◆ **Exercise description**
Use the entries below and reproduce exactly the lines from the one containing "h .. | .esave h .." down to the one containing "4 + n.toNat", both of them included.

◆ **Supplied records**
· · · · ·

open Opd in
/-- The register operands of each QIS form, the guard apart. -/
def Instr.opds : Instr → List Opd
  | .brx _ a _ => [rv a true]
  | .call _ d _ _ => [wv d true]
  | .callx _ d a => [rv a true, wv d true]
  | .ret _ a => [rv a true]
  | .sleep _ a _ => [rk a]
  | .lset _ _ _ (.k r) _ => [rk r]
  | .hurdMem _ _ _ a => [rk a]
  | .harrMem _ _ _ d a => [rk a, wp d]
  | .hwtMem _ _ _ d a => [rk a, rp d]
  | .spawn _ a _ w _ => [rd .v a.toNat (w.toNat + 1)]
  | .task _ d a _ _ => [rd .k a.toNat 2, wk d]
  | .fwait _ d a => [rvk a, wvk d]
  | .ftest _ d a => [rvk a, wp d]
  | .cancel _ d a => [rvk a, wvk d]
  | .baton _ d a _ w _ => [rd .v a.toNat (w.toNat + 1), wv d]
  | .regx _ d _ _ => [wp d]
  | .srd _ (.v d) _ s => [wv d (Spec.wide s.toNat)]
  | .srd _ (.k d) _ _ => [wk d]
  | .swr _ (.v a) _ s => [rv a (Spec.wide s.toNat)]
  | .swr _ (.k a) _ _ => [rk a]
  | .park _ a b => [rk a, rk b]
  | .unparkRetry _ a b => [rk a, rk b]
  | .unparkSkip _ a b => [rk a, rk b]
  | .iadd _ d a b w _ _ => rv a w :: rb b w ++ [wv d w]
  | .isub _ d a b w _ _ => rv a w :: rb b w ++ [wv d w]
  | .imul _ d a b _ _ => rv a :: rb b ++ [wv d]
  | .imulh _ d a b _ => rv a :: rb b ++ [wv d]
  | .imad _ d a b c _ _ => rv a :: rb b ++ [rv c, wv d]
  | .imadw _ d a b c _ _ => rv a :: rb b ++ [rv c true, wv d true]
  | .imin _ d a b _ => rv a :: rb b ++ [wv d]
  | .imax _ d a b _ => rv a :: rb b ++ [wv d]
  | .iabs _ d a _ => [rv a, wv d]
  | .and _ d a b => rv a :: rb b ++ [wv d]
  | .or _ d a b => rv a :: rb b ++ [wv d]
  | .xor _ d a b => rv a :: rb b ++ [wv d]
  | .andn _ d a b => rv a :: rb b ++ [wv d]
  | .not _ d a => [rv a, wv d]
  | .lop3 _ d a b _ => rv d :: rv a :: rb b ++ [wv d]
  | .shl _ d a b w _ => rv a w :: rb b ++ [wv d w]
  | .shr _ d a b w _ => rv a w :: rb b ++ [wv d w]
  | .sar _ d a b w _ => rv a w :: rb b ++ [wv d w]
  | .rotl _ d a b w => rv a w :: rb b ++ [wv d w]
  | .clz _ d a => [rv a, wv d]
  | .ctz _ d a => [rv a, wv d]
  | .popc _ d a => [rv a, wv d]
  | .brev _ d a => [rv a, wv d]
  | .bfx _ d a b _ => rv a :: rb b ++ [wv d]
  | .bfi _ d a b c => rv a :: rb b ++ [rv c, wv d]
  | .ilv _ d a b c three => rv a :: rb b ++ (if three then [rv c] else []) ++ [wv d]
  | .dlv _ d a b _ => rv a :: rb b ++ [wv d]
  | .icmp _ _ d a b c => rv a :: rb b ++ [rp c, wp d]
  | .isel _ d a b c => rv a :: rb b ++ [rd .p c.toNat, wv d]
  | .mov _ (.v d) b => rb b ++ [wv d]
  | .mov _ (.w d) b => rb b true ++ [wv d true]
  | .mov _ (.k d) b => rb b ++ [wk d]
  | .mov _ (.wk d) b => rb b true ++ [wk d]
  | .movi _ d w _ => [wv d w]
  | .movk _ d .imm _ => [wk d]
  | .movk _ d (.add r) _ => [rk r, wk d]
  | .lea _ d a b _ _ => rv a true :: rb b ++ [wv d true]
  | .cvt _ d a dst src _ _ => [rv a src.wide, wv d dst.wide]
  | .pack _ d a dst _ _ _ => [rd .v a.toNat dst.packN, wv d]
  | .unpk _ d a _ src => [rv a, wt .v d.toNat src.packN]
  | .plop _ d a b c _ _ => [rp a, rp b, rp c, wp d]
  | .pmov _ (.tov d) => [rd .p 0 7, wv d]
  | .pmov _ (.fromv a) => [rv a, wt .p 0 7]
  | .pmov _ (.sp d a) => [rd .sp a.toNat, wp d]
  | .part _ d _ => [wt .g d.toNat]
  | .shfl _ _ d a b c g => rv a :: rb b ++ [rv c, rg g, wv d]
  | .vote _ m d a g => [rp a, rg g, if m = .ballot then wt .v d.toNat else wt .p d.toNat]
  | .redux _ _ d a g => [rv a, rg g, wv d]
  | .scan _ _ d a g _ => [rv a, rg g, wv d]
  | .bcast _ d a b c g => rv a :: (match b with | .k r => [rk r] | _ => []) ++ [rv c, rg g, wv d]
  | .matchV _ d a g w => [rv a w, rg g, wv d]
  | .fadd _ d a b _ => rv a :: rb b ++ [wv d]
  | .fsub _ d a b _ => rv a :: rb b ++ [wv d]
  | .fmul _ d a b _ => rv a :: rb b ++ [wv d]
  | .ffma _ d a b c _ => rv a :: rb b ++ [rv c, wv d]
  | .fmin _ d a b => rv a :: rb b ++ [wv d]
  | .fmax _ d a b => rv a :: rb b ++ [wv d]
  | .fcmp _ _ d a b c => rv a :: rb b ++ [rp c, wp d]
  | .frcp _ d a => [rv a, wv d]
  | .frsq _ d a => [rv a, wv d]
  | .fsqrt _ d a => [rv a, wv d]
  | .fexp2 _ d a => [rv a, wv d]
  | .flog2 _ d a => [rv a, wv d]
  | .fsin _ d a => [rv a, wv d]
  | .fcos _ d a => [rv a, wv d]
  | .ftanh _ d a => [rv a, wv d]
  | .frnd _ d a _ => [rv a, wv d]
  | .ffrc _ d a => [rv a, wv d]
  | .hxadd _ d a b _ => rv a :: rb b ++ [wv d]
  | .hxmul _ d a b _ => rv a :: rb b ++ [wv d]
  | .hxfma _ d a b c _ => rv a :: rb b ++ [rv c, wv d]
  | .hxmax _ d a b _ => rv a :: rb b ++ [wv d]
  | .dadd _ d a b => rv a true :: rb b true ++ [wv d true]
  | .dmul _ d a b => rv a true :: rb b true ++ [wv d true]
  | .dfma _ d a b c => rv a true :: rb b true ++ [rv c true, wv d true]
  | .dcmp _ _ d a b c => rv a true :: rb b true ++ [rp c, wp d]
  | .ld _ d m w _ => base m ++ [data true d w]
  | .st _ d m w _ => base m ++ [data false d w]
  | .lds _ d m w _ => base m ++ [data true d w]
  | .sts _ d m w _ => base m ++ [data false d w]
  | .ldk _ d m w _ => base m ++ [if w = .b128 then wt .k d.toNat 2 2 else wk d]
  | .ldm _ d m _ _ => base m ++ [rk d]
  | .atom _ d b c op m w _ =>
    base m ++ adat false b w :: (if op = .cas then [adat false c w] else []) ++ [adat true d w]
  | .atoms _ d b c op m w _ =>
    base m ++ adat false b w :: (if op = .cas then [adat false c w] else []) ++ [adat true d w]
  | .red _ b _ m w _ => base m ++ [adat false b w]
  | .pref _ m _ _ => base m
  | .cflush _ m _ _ => base m
  | .lease _ _ (.k r) => [rk r]
  | .hset _ a => [rvk a]
  | .hnew _ d a => [rvk a, wvk d]
  | .hresConfirm _ d a => [rk a, wk d]
  | .hresRefute _ d a => [rk a, wk d]
  | .hqryInfo _ d a => [rk a, wk d]
  | .hqryAnc _ d a b => [rv a, rv b, wp d]
  | .gang _ a => [rk a]
  | .mma _ d a b c sparse _ =>
    [rv a, rd .k b.toNat 2, rd .t d.n.toNat] ++ (if sparse then [rv c] else []) ++ [wt .t d.n.toNat]
  | .movt _ t r write i =>
    (match i with | .imm _ => [] | .k x => [rk x] | .v x => [rv x]) ++
    (if write then [rv r, wt .t t.n.toNat] else [rd .t t.n.toNat, wv r])
  | .tzero _ d => [wt .t d.n.toNat]
  | .tld _ d m _ _ => base m ++ [wt .t d.n.toNat]
  | .tst _ d m _ _ => base m ++ [rd .t d.n.toNat]
  | .strec _ e => [rk e.d]
  | .emm _ e _ sparse => (if sparse then [rk e.d] else []) ++ ek e
  | .evx _ e _ bs => (if bs then [rk e.d] else []) ++ ek e
  | .ered _ e _ => ek e
  | .ecpy _ e _ _ => rd .k e.d.toNat 2 2 :: ek e ++ [wt .k e.d.toNat 2 2]
  | .emode _ e rm => if rm = .sto then [rk e.d] else []
  | .esave _ e => [rk e.d]
  | .eres _ e => [rk e.d]
  | .wmrd _ e _ => [wk e.d]
  | .wmset _ e _ => [rk e.d]
  | .coll _ e _ _ => rd .k e.d.toNat 2 2 :: ek e
  | .trace _ d a b _ _ => [rd .v a.toNat 8, rk b, wv d]
  | .tqry _ d a _ => [rv a, wt .v d.toNat 4 4]
  | .texs _ d a b => [rd .v a.toNat 2, rk b, wt .v d.toNat 4 4]
  | .texl _ d a b => [rd .v a.toNat 3, rk b, wt .v d.toNat 4 4]
  | .texg _ d a b _ => [rd .v a.toNat 3, rk b, wt .v d.toNat 4 4]
  | .ordb _ a => [rv a]
  | .orde _ a => [rv a]
  | .refit _ d a => [rk a, wk d]
  | _ => []

/-- The head of an instruction word; microwords and events have none. -/
def Instr.head : Instr → Option Head
  | .nop h .. | .bra h .. | .jmp h .. | .brx h .. | .call h .. | .callx h .. | .ret h .. | .exit h | .yield h
  | .sleep h .. | .lset h .. | .lrot h .. | .lbrk h .. | .hurd h .. | .hurdMem h .. | .harr h .. | .harrMem h ..
  | .hwt h .. | .hwtMem h .. | .spawn h .. | .task h .. | .fwait h .. | .ftest h .. | .cancel h .. | .baton h ..
  | .regx h .. | .regs h .. | .trap h .. | .eretRetry h | .eretSkip h | .eretKill h | .srd h .. | .swr h ..
  | .park h .. | .unparkRetry h .. | .unparkSkip h .. | .iadd h .. | .isub h .. | .imul h .. | .imulh h ..
  | .imad h .. | .imadw h .. | .imin h .. | .imax h .. | .iabs h .. | .and h .. | .or h .. | .xor h .. | .andn h ..
  | .not h .. | .lop3 h .. | .shl h .. | .shr h .. | .sar h .. | .rotl h .. | .clz h .. | .ctz h .. | .popc h ..
  | .brev h .. | .bfx h .. | .bfi h .. | .ilv h .. | .dlv h .. | .icmp h .. | .isel h .. | .mov h .. | .movi h ..
  | .movk h .. | .lea h .. | .cvt h .. | .pack h .. | .unpk h .. | .plop h .. | .pmov h .. | .part h .. | .shfl h ..
  | .vote h .. | .redux h .. | .scan h .. | .bcast h .. | .matchV h .. | .fadd h .. | .fsub h .. | .fmul h ..
  | .ffma h .. | .fmin h .. | .fmax h .. | .fcmp h .. | .frcp h .. | .frsq h .. | .fsqrt h .. | .fexp2 h ..
  | .flog2 h .. | .fsin h .. | .fcos h .. | .ftanh h .. | .frnd h .. | .ffrc h .. | .hxadd h .. | .hxmul h ..
  | .hxfma h .. | .hxmax h .. | .dadd h .. | .dmul h .. | .dfma h .. | .dcmp h .. | .ld h .. | .st h .. | .lds h ..
  | .sts h .. | .ldk h .. | .ldm h .. | .atom h .. | .atoms h .. | .red h .. | .fence h .. | .fxp h .. | .pref h ..
  | .lease h .. | .cflush h .. | .hset h .. | .hnew h .. | .hresConfirm h .. | .hresRefute h .. | .hqryInfo h ..
  | .hqryAnc h .. | .gang h .. | .mma h .. | .movt h .. | .tzero h .. | .tld h .. | .tst h .. | .strec h ..
  | .emm h .. | .evx h .. | .ered h .. | .ecpy h .. | .emode h .. | .enote h .. | .ewait h .. | .esave h ..
  | .eres h .. | .wmrd h .. | .wmset h .. | .wmsetOff h .. | .coll h .. | .trace h .. | .tqry h .. | .texs h ..
  | .texl h .. | .texg h .. | .ordb h .. | .orde h .. | .refit h .. => some h
  | _ => none

/-- Microwords (R293). -/
def Instr.isMicro : Instr → Bool
  | .nfetchFetch .. | .nfetchRaw .. | .nfetchChild .. | .pfetch .. | .xfma .. | .xmul .. | .xmin .. | .xmax .. | .xcmp ..
  | .xsel .. | .xrcp .. | .xrcpSq .. | .spush .. | .spop .. | .microGo .. | .goif .. | .emitHit .. | .emitSpawn ..
  | .emitSpord .. | .emitOut .. | .lazy .. | .microDone .. => true
  | _ => false

/-- The device's own steps. -/
def Instr.isEvent (i : Instr) : Bool := i.head.isNone && !i.isMicro

/-- `c` where the condition holds. -/
def causeIf (b : Bool) (c : Nat) : List Nat := if b then [c] else []

namespace Opd

/-- Causes of one operand: an odd pair or a base off its alignment, k registers past k63, v registers past v255. -/
def causes (o : Opd) : List Nat :=
  causeIf (decide (1 < o.al) && o.reg % o.al != 0) Cause.oddreg ++
  causeIf (o.file = .k && decide (64 < o.reg + o.n)) Cause.rsvreg ++
  causeIf (o.file = .v && decide (256 < o.reg + o.n)) Cause.regrange

end Opd

/-- An immediate offset of n bits that is written in the word itself is one the field holds, and not the pattern that
announces a literal (R54). -/
def immFits (x : Bool) (n : Nat) (v : Dword) : Bool :=
  x || (decide (v = (v.setWidth n).signExtend 64) && !(n == 23 && v.setWidth 23 == 0x400000))

/-- The values of format M that R162 and R190 allow: spaces, widths, orders, the highest scope of an ordered access,
and whether HT, CH, LH are free. -/
structure MemRule where
  spaces : List Nat
  widths : List Nat
  ords : List Nat
  scMax : Nat
  ht : Bool
  ch : Bool
  lh : Bool
  anySc : Bool

def Space.code : Space → Nat
  | .gl => 0 | .glk => 1 | .sp => 2 | .kc => 3 | .spc n => 4 + n.toNat

namespace MemRule

def ld : MemRule := ⟨[0, 1], [0, 1, 2, 3, 4, 5, 6], [0, 1], 6, false, true, true, false⟩
def st : MemRule := ⟨[0, 1], [0, 2, 4, 5, 6], [0, 2], 6, true, true, false, false⟩
def lds : MemRule := ⟨[2, 4, 5, 6, 7], [0, 1, 2, 3, 4, 5, 6], [0, 1], 2, false, false, false, false⟩
def sts : MemRule := ⟨[2, 4, 5, 6, 7], [0, 2, 4, 5, 6], [0, 2], 2, false, false, false, false⟩
def ldk : MemRule := ⟨[3], [0, 1, 2, 3, 4, 5, 6], [0], 0, false, true, true, false⟩
def ldm : MemRule := ⟨[1], [0], [0], 0, false, false, false, false⟩
def atom : MemRule := ⟨[0, 1], [4, 5], [0, 1, 2, 3], 6, false, false, false, true⟩
def atoms : MemRule := ⟨[2, 4, 5, 6, 7], [4, 5], [0, 1, 2, 3], 2, false, false, false, true⟩
def red (s : Space) : MemRule :=
  ⟨[0, 1, 2, 4, 5, 6, 7], [4, 5], [0, 2], if s.code < 2 then 6 else 2, false, false, false, true⟩
def pref : MemRule := ⟨[0, 1], [0, 1, 2, 3, 4, 5, 6], [0], 0, false, true, false, false⟩
def cflush : MemRule := ⟨[0, 1], [0, 1, 2, 3, 4, 5, 6], [0], 0, false, false, false, false⟩
def tld : MemRule := ⟨[0, 1, 2, 4, 5, 6, 7], [4], [0], 0, false, true, true, false⟩
def tst : MemRule := ⟨[0, 1, 2, 4, 5, 6, 7], [4], [0], 0, false, true, false, false⟩

/-- RSVMEM where a field holds a value the rule forbids (R162); a relaxed atomic may carry any scope. -/
def ok (r : MemRule) (m : MemRef) (w : Wid) (f : MemFlags) : Bool :=
  r.spaces.contains m.space.code && r.widths.contains w.code && r.ords.contains f.ord.code &&
  (r.ht || !f.ht) && (r.ch || !f.ch) && (r.lh || !f.lh) &&
  (if f.ord = .relaxed then r.anySc || f.sc = .warp else decide (f.sc.code ≤ r.scMax))

end MemRule

/-- The base of format M is a k register under glk and kc (R47, R53). -/
def MemRef.causes (m : MemRef) : List Nat :=
  match m.space with
  | .glk | .kc => causeIf (decide (63 < m.base.toNat)) Cause.rsvreg
  | _ => []

def memCauses (r : MemRule) (m : MemRef) (w : Wid) (f : MemFlags) : List Nat :=
  m.causes ++ causeIf (!r.ok m w f) Cause.rsvmem

/-- An atomic always carries the literal (R174). -/
def atomCauses (r : MemRule) (m : MemRef) (w : Wid) (f : MemFlags) (c : VReg) (op : AtomOp) : List Nat :=
  memCauses r m w f ++ causeIf (match m.off with | .short _ => true | .lit _ => false) Cause.rsvlit ++
  causeIf (op != .cas && c != 0) Cause.rsvfld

· · · · ·

◆ **Written answer**
  | .emm h .. | .evx h .. | .ered h .. | .ecpy h .. | .emode h .. | .enote h .. | .ewait h .. | .esave h ..
  | .eres h .. | .wmrd h .. | .wmset h .. | .wmsetOff h .. | .coll h .. | .trace h .. | .tqry h .. | .texs h ..
  | .texl h .. | .texg h .. | .ordb h .. | .orde h .. | .refit h .. => some h
  | _ => none

/-- Microwords (R293). -/
def Instr.isMicro : Instr → Bool
  | .nfetchFetch .. | .nfetchRaw .. | .nfetchChild .. | .pfetch .. | .xfma .. | .xmul .. | .xmin .. | .xmax .. | .xcmp ..
  | .xsel .. | .xrcp .. | .xrcpSq .. | .spush .. | .spop .. | .microGo .. | .goif .. | .emitHit .. | .emitSpawn ..
  | .emitSpord .. | .emitOut .. | .lazy .. | .microDone .. => true
  | _ => false

/-- The device's own steps. -/
def Instr.isEvent (i : Instr) : Bool := i.head.isNone && !i.isMicro

/-- `c` where the condition holds. -/
def causeIf (b : Bool) (c : Nat) : List Nat := if b then [c] else []

namespace Opd

/-- Causes of one operand: an odd pair or a base off its alignment, k registers past k63, v registers past v255. -/
def causes (o : Opd) : List Nat :=
  causeIf (decide (1 < o.al) && o.reg % o.al != 0) Cause.oddreg ++
  causeIf (o.file = .k && decide (64 < o.reg + o.n)) Cause.rsvreg ++
  causeIf (o.file = .v && decide (256 < o.reg + o.n)) Cause.regrange

end Opd

/-- An immediate offset of n bits that is written in the word itself is one the field holds, and not the pattern that
announces a literal (R54). -/
def immFits (x : Bool) (n : Nat) (v : Dword) : Bool :=
  x || (decide (v = (v.setWidth n).signExtend 64) && !(n == 23 && v.setWidth 23 == 0x400000))

/-- The values of format M that R162 and R190 allow: spaces, widths, orders, the highest scope of an ordered access,
and whether HT, CH, LH are free. -/
structure MemRule where
  spaces : List Nat
  widths : List Nat
  ords : List Nat
  scMax : Nat
  ht : Bool
  ch : Bool
  lh : Bool
  anySc : Bool

def Space.code : Space → Nat
  | .gl => 0 | .glk => 1 | .sp => 2 | .kc => 3 | .spc n => 4 + n.toNat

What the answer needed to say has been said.